_Work required_. Write out the whole listing below so that every line matches exactly.

_Data block_.
-- ==== Sys2Proof/Laws/Streams.lean ====
section
/-! SUPPORT. The stream, region and FENCE bookkeeping of a core: what each update leaves as it was, and what the shared store does. -/

namespace Sys2Proof.Machine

_Exercise solution_.
-- ==== Sys2Proof/Laws/Streams.lean ====
section
/-! SUPPORT. The stream, region and FENCE bookkeeping of a core: what each update leaves as it was, and what the shared store does. -/

namespace Sys2Proof.Machine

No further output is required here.